* _HOW TO COMPLETE THIS TASK_
Could you set down exactly the lines of the data below, starting at the one that holds "obtain ⟨-, ⟨d, -, ⟨hl, ⟨v, hp, rfl⟩" and ending at the one that holds "obtain ⟨hl, -, ⟨bs, hb, rfl⟩", both included, and only those?

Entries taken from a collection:
◆ ◆ ◆ ◆ ◆
/-- Everything a command can do. -/
theorem exec_effect {i : Instr} {s t : State} (h : exec i s = .next t) : Effect i s t := by
  have U : Err.uninitialisedVector ≠ .illegalCommand := by decide
  have F : Err.format ≠ .illegalCommand := by decide
  have C : Err.capacity ≠ .illegalCommand := by decide
  have I : Err.index ≠ .illegalCommand := by decide
  have M : Err.lengthMismatch ≠ .illegalCommand := by decide
  cases i with
  | new va imm =>
    simp only [exec, execNew, withCapacity_next, completeVreg_next] at h
    rcases h with ⟨hl, rfl⟩ | ⟨-, rfl⟩
    · exact .wroteVreg va _ rfl rfl fun _ => sound_zeros hl
    · exact .raised _ C
  | fromhex va =>
    simp only [exec, execFromhex, withInput_next, orFormatError_next, withCapacity_next, completeVreg_next] at h
    obtain ⟨-, ⟨d, -, ⟨hl, ⟨v, hp, rfl⟩ | ⟨-, rfl⟩⟩ | ⟨-, rfl⟩⟩ | ⟨-, rfl⟩⟩ := h
    · exact .wroteVreg va v rfl (placeHex_sound hp hl).1 fun _ => (placeHex_sound hp hl).2.2
    · exact .raised _ F
    · exact .raised _ C
    · exact .raised _ F
  | fromhexl va imm =>
    simp only [exec, execFromhexl, withInput_next, orFormatError_next, withCapacity_next, completeVreg_next] at h
    obtain ⟨hl, -, ⟨d, -, ⟨v, hp, rfl⟩ | ⟨-, rfl⟩⟩ | ⟨-, rfl⟩⟩ | ⟨-, rfl⟩ := h
    · exact .wroteVreg va v rfl (placeHex_sound hp hl).1 fun _ => (placeHex_sound hp hl).2.2
    · exact .raised _ F
    · exact .raised _ F
    · exact .raised _ C
  | fromjson va imm =>
    simp only [exec, execFromjson, withInput_next, orFormatError_next, withCapacity_next, completeVreg_next] at h
    obtain ⟨hl, -, ⟨ws, -, ⟨v, hp, rfl⟩ | ⟨-, rfl⟩⟩ | ⟨-, rfl⟩⟩ | ⟨-, rfl⟩ := h
    · exact .wroteVreg va v rfl (by rw [(placeJson_sound hp hl).1]; rfl) fun _ => (placeJson_sound hp hl).2
    · exact .raised _ F
    · exact .raised _ F
    · exact .raised _ C
  | fromarray va =>
    simp only [exec, execFromarray, withInput_next, orFormatError_next, withCapacity_next, completeVreg_next] at h
    obtain ⟨hl, -, ⟨bs, hb, rfl⟩ | ⟨-, rfl⟩⟩ | ⟨-, rfl⟩ := h
    · exact .wroteVreg va _ rfl rfl fun _ => placeBools_sound bs (boolsOfBytes_input_length hb ▸ hl)
    · exact .raised _ F
    · exact .raised _ C
  | size va =>
    simp only [exec, execSize, withVector_next, completeRes_next] at h
    obtain ⟨-, rfl⟩ | ⟨-, rfl⟩ := h
    · exact .wroteRes _ rfl (by simp)
    · exact .raised _ U
  | get va imm =>
    simp only [exec, execGet, withVector_next, withIndex_next, completeRes_next] at h
    obtain ⟨-, ⟨-, rfl⟩ | ⟨-, rfl⟩⟩ | ⟨-, rfl⟩ := h
    · exact .wroteRes _ rfl (by simp)
    · exact .raised _ I
    · exact .raised _ U
  | set va imm f =>
    simp only [exec, execSet, withVector_next, withIndex_next, completeVreg_next] at h
    obtain ⟨hv, ⟨hi, rfl⟩ | ⟨-, rfl⟩⟩ | ⟨-, rfl⟩ := h
    · exact .wroteVreg va _ rfl hv fun hs => sound_setBit (sound_operand hv hs) hi f
    · exact .raised _ I
    · exact .raised _ U
  | toggle va imm =>
    simp only [exec, execToggle, withVector_next, withIndex_next, completeVreg_next] at h
    obtain ⟨hv, ⟨hi, rfl⟩ | ⟨-, rfl⟩⟩ | ⟨-, rfl⟩ := h
    · exact .wroteVreg va _ rfl hv fun hs => sound_flipBit (sound_operand hv hs) hi
    · exact .raised _ I
    · exact .raised _ U
  | reset va =>
    simp only [exec, execReset, withVector_next, completeVreg_next] at h
    obtain ⟨hv, rfl⟩ | ⟨-, rfl⟩ := h
    · exact .wroteVreg va _ rfl rfl fun hs => sound_zeros (sound_operand hv hs).len_le
    · exact .raised _ U
  | copy va vb =>
    simp only [exec, execCopy, withVector_next, completeVreg_next] at h
    obtain ⟨hv, rfl⟩ | ⟨-, rfl⟩ := h
    · exact .wroteVreg va _ rfl rfl fun hs =>
        ⟨(sound_operand hv hs).word_count, (sound_operand hv hs).len_le, (sound_operand hv hs).padding⟩
    · exact .raised _ U
  | equals va vb =>
    simp only [exec, execEquals, withVector_next, completeRes_next] at h
    obtain ⟨-, ⟨-, rfl⟩ | ⟨-, rfl⟩⟩ | ⟨-, rfl⟩ := h
    · exact .wroteRes _ rfl (by simp)
    · exact .raised _ U
    · exact .raised _ U
  | count va =>
    simp only [exec, execCount, withVector_next, completeRes_next] at h
    obtain ⟨-, rfl⟩ | ⟨-, rfl⟩ := h
    · exact .wroteRes _ rfl (by simp)
    · exact .raised _ U
  | vnot va =>
    simp only [exec, execNot, withVector_next, completeVreg_next] at h
    obtain ⟨hv, rfl⟩ | ⟨-, rfl⟩ := h
    · exact .wroteVreg va _ rfl hv fun hs => sound_complement (sound_operand hv hs)
    · exact .raised _ U
  | vand va vb =>
    simp only [exec, execAnd, withPair_next, completeVreg_next] at h
    obtain ⟨ha, hb, hl, rfl⟩ | ⟨-, rfl⟩ | ⟨-, -, -, rfl⟩ := h
    · exact .wroteVreg va _ rfl ha fun hs =>
        sound_lanewise _ and (fun x y p _ => BitVec.getLsbD_and) rfl hl (sound_operand ha hs) (sound_operand hb hs)
    · exact .raised _ U
    · exact .raised _ M
  | vor va vb =>
    simp only [exec, execOr, withPair_next, completeVreg_next] at h
    obtain ⟨ha, hb, hl, rfl⟩ | ⟨-, rfl⟩ | ⟨-, -, -, rfl⟩ := h
    · exact .wroteVreg va _ rfl ha fun hs =>
        sound_lanewise _ or (fun x y p _ => BitVec.getLsbD_or) rfl hl (sound_operand ha hs) (sound_operand hb hs)
    · exact .raised _ U
    · exact .raised _ M
  | vxor va vb =>
    simp only [exec, execXor, withPair_next, completeVreg_next] at h
    obtain ⟨ha, hb, hl, rfl⟩ | ⟨-, rfl⟩ | ⟨-, -, -, rfl⟩ := h
    · exact .wroteVreg va _ rfl ha fun hs =>
        sound_lanewise _ xor (fun x y p _ => BitVec.getLsbD_xor) rfl hl (sound_operand ha hs) (sound_operand hb hs)
    · exact .raised _ U
    · exact .raised _ M
  | toarray va =>
    simp only [exec, execToarray, withVector_next, emit_next] at h
    obtain ⟨-, hl, rfl⟩ | ⟨-, rfl⟩ := h
    · exact .emitted _ rfl hl
    · exact .raised _ U
  | tointarray va =>
    simp only [exec, execTointarray, withVector_next, emit_next] at h
    obtain ⟨-, hl, rfl⟩ | ⟨-, rfl⟩ := h
    · exact .emitted _ rfl hl
    · exact .raised _ U
  | tostring va =>
    simp only [exec, execTostring, withVector_next, emit_next] at h
    obtain ⟨-, hl, rfl⟩ | ⟨-, rfl⟩ := h
    · exact .emitted _ rfl hl
    · exact .raised _ U
  | tobinstr va =>
    simp only [exec, execTobinstr, withVector_next, emit_next] at h
    obtain ⟨-, hl, rfl⟩ | ⟨-, rfl⟩ := h
    · exact .emitted _ rfl hl
    · exact .raised _ U
  | tohex va =>
    simp only [exec, execTohex, withVector_next, emit_next] at h
    obtain ⟨-, hl, rfl⟩ | ⟨-, rfl⟩ := h
    · exact .emitted _ rfl hl
    · exact .raised _ U
  | tojson va =>
    simp only [exec, execTojson, withVector_next, emit_next] at h
    obtain ⟨-, hl, rfl⟩ | ⟨-, rfl⟩ := h
    · exact .emitted _ rfl hl
    · exact .raised _ U
  | itstart va =>
    simp only [exec, execItstart, withVector_next, complete_next] at h
    obtain ⟨hv, rfl⟩ | ⟨-, rfl⟩ := h
    · exact .started va rfl hv
    · exact .raised _ U
  | itnext =>
    simp only [exec, execItnext] at h
    split at h
    · rename_i ha
      rw [withVector_next] at h
      obtain ⟨hv, h⟩ | ⟨-, rfl⟩ := h
      · split at h
        · rename_i hl
          rw [complete_next] at h
          subst h
          exact .pair rfl ha hv hl
        · rename_i hl
          rw [complete_next] at h
          subst h
          exact .exhausted rfl ha (Nat.le_of_not_lt hl)
      · exact .raised _ U
    · rw [raise_next] at h
      subst h
      exact .raised _ U

end Sys2Proof.Machine
end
◆ ◆ ◆ ◆ ◆
* _TASK SOLUTION_
    obtain ⟨-, ⟨d, -, ⟨hl, ⟨v, hp, rfl⟩ | ⟨-, rfl⟩⟩ | ⟨-, rfl⟩⟩ | ⟨-, rfl⟩⟩ := h
    · exact .wroteVreg va v rfl (placeHex_sound hp hl).1 fun _ => (placeHex_sound hp hl).2.2
    · exact .raised _ F
    · exact .raised _ C
    · exact .raised _ F
  | fromhexl va imm =>
    simp only [exec, execFromhexl, withInput_next, orFormatError_next, withCapacity_next, completeVreg_next] at h
    obtain ⟨hl, -, ⟨d, -, ⟨v, hp, rfl⟩ | ⟨-, rfl⟩⟩ | ⟨-, rfl⟩⟩ | ⟨-, rfl⟩ := h
    · exact .wroteVreg va v rfl (placeHex_sound hp hl).1 fun _ => (placeHex_sound hp hl).2.2
    · exact .raised _ F
    · exact .raised _ F
    · exact .raised _ C
  | fromjson va imm =>
    simp only [exec, execFromjson, withInput_next, orFormatError_next, withCapacity_next, completeVreg_next] at h
    obtain ⟨hl, -, ⟨ws, -, ⟨v, hp, rfl⟩ | ⟨-, rfl⟩⟩ | ⟨-, rfl⟩⟩ | ⟨-, rfl⟩ := h
    · exact .wroteVreg va v rfl (by rw [(placeJson_sound hp hl).1]; rfl) fun _ => (placeJson_sound hp hl).2
    · exact .raised _ F
    · exact .raised _ F
    · exact .raised _ C
  | fromarray va =>
    simp only [exec, execFromarray, withInput_next, orFormatError_next, withCapacity_next, completeVreg_next] at h
    obtain ⟨hl, -, ⟨bs, hb, rfl⟩ | ⟨-, rfl⟩⟩ | ⟨-, rfl⟩ := h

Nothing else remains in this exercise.